Friday, March 6th, 2009 | No Comments

by Marcus Chown

DRIVING through the countryside south of Hanover, it would be easy to miss the GEO600 experiment. From the outside, it doesn’t look much: in the corner of a field stands an assortment of boxy temporary buildings, from which two long trenches emerge, at a right angle to each other, covered with corrugated iron. Underneath the metal sheets, however, lies a detector that stretches for 600 metres.

For the past seven years, this German set-up has been looking for gravitational waves – ripples in space-time thrown off by super-dense astronomical objects such as neutron stars and black holes. GEO600 has not detected any gravitational waves so far, but it might inadvertently have made the most important discovery in physics for half a century.

For many months, the GEO600 team-members had been scratching their heads over inexplicable noise that is plaguing their giant detector. Then, out of the blue, a researcher approached them with an explanation. In fact, he had even predicted the noise before he knew they were detecting it.
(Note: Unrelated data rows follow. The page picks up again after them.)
/-- An operation of R411 that passes through a session's ordinary checks. -/
def MOp.plain : MOp → Bool
  | .hello => false
  | .claim _ _ _ => false
  | .bad _ _ => false
  | _ => true

theorem MOp.ne_hello_of_plain (h : m.plain = true) : m ≠ .hello := by
  rintro rfl
  exact Bool.noConfusion h

theorem MOp.isBad_of_plain (h : m.plain = true) : m.isBad = false := by
  cases m with
  | bad op p => exact Bool.noConfusion h
  | _ => rfl

theorem State.checked_of_plain (h : m.plain = true) (hrec : (s.caddy.recovery && !m.inRecovery) = false)
    (ho : (ownerOp m.code && !s.fromOwner r) = false) (hh : (handoverOp m.code && s.caddy.handover.isSome) = false) :
    s.checked r x m = s.operate r m := by
  have he : s.checked r x m = if s.caddy.recovery && !m.inRecovery then s.answer (replyTo r m.code r.session r.epoch 0x0F [])
      else if ownerOp m.code && !s.fromOwner r then s.answer (replyTo r m.code r.session r.epoch 0x01 [])
      else if handoverOp m.code && s.caddy.handover.isSome then s.answer (replyTo r m.code r.session r.epoch 0x09 [])
      else s.operate r m := by
    cases m with
    | claim p pre tag => exact Bool.noConfusion h
    | _ => rfl
  rw [he, hrec, ho, hh]
  rfl

theorem State.transact_of_allowed (h : s.Hears r m x) (hp : m.plain = true)
    (ho : ownerOp m.code = true → s.fromOwner r = true) (hh : handoverOp m.code = true → s.caddy.handover = none) :
    s.transact r m = (s.hearing r x).operate r m := by
  rw [State.transact_of_hears h (MOp.ne_hello_of_plain hp) (MOp.isBad_of_plain hp)]
  refine State.checked_of_plain hp (show (s.caddy.recovery && !m.inRecovery) = false from State.notInRecovery_of_hears h) ?_ ?_
  · change (ownerOp m.code && !s.fromOwner r) = false
    cases hc : ownerOp m.code with
    | false => rfl
    | true => rw [ho hc]; rfl
  · change (handoverOp m.code && s.caddy.handover.isSome) = false
    cases hc : handoverOp m.code with
    | false => rfl
    | true => rw [hh hc]; rfl

/-- A request whose operation is executed as soon as it arrives. -/
def State.Operates (s : State) (r : Req) (m : MOp) (x : Session) : Prop :=
  asked r m s = .next ((s.hearing r x).operate r m)

theorem State.operates_of_obeys (h : s.Obeys r m x) (hp : m.plain = true) : s.Operates r m x :=
  (State.asked_of_reaches h.1.1).trans
    (congrArg _ (State.transact_of_allowed h.1 hp (fun _ => h.2.1) h.2.2))

theorem State.operates_of_hears (h : s.Hears r m x) (hp : m.plain = true) (ho : ownerOp m.code = false) : s.Operates r m x := by
  have hh : handoverOp m.code = false := by
    cases hc : handoverOp m.code with
    | false => rfl
    | true =>
      have : ownerOp m.code = true := by
        simp only [handoverOp, ownerOp, List.contains_iff_mem, List.mem_cons] at hc ⊢
        grind
      exact Bool.noConfusion (ho.symm.trans this)
  exact (State.asked_of_reaches h.1).trans (congrArg _ (State.transact_of_allowed h hp (by simp [ho]) (by simp [hh])))

/-- The reply to an operation. -/
def State.replies (t : State) (r : Req) (m : MOp) (st : Nat) (p : List Byte) : State :=
  t.answer (replyTo r m.code r.session r.epoch st p)

theorem State.replies_runs (t : State) (r : Req) (m : MOp) (st : Nat) (p : List Byte) :
    Runs [.router, .caddy, .host, .out] t (t.replies r m st p) := State.answer_runs t _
According to Craig Hogan, a physicist at the Fermilab particle physics lab in Batavia, Illinois, GEO600 has stumbled upon the fundamental limit of space-time – the point where space-time stops behaving like the smooth continuum Einstein described and instead dissolves into “grains”, just as a newspaper photograph dissolves into dots as you zoom in. “It looks like GEO600 is being buffeted by the microscopic quantum convulsions of space-time,” says Hogan.

If this doesn’t blow your socks off, then Hogan, who has just been appointed director of Fermilab’s Center for Particle Astrophysics, has an even bigger shock in store: “If the GEO600 result is what I suspect it is, then we are all living in a giant cosmic hologram.”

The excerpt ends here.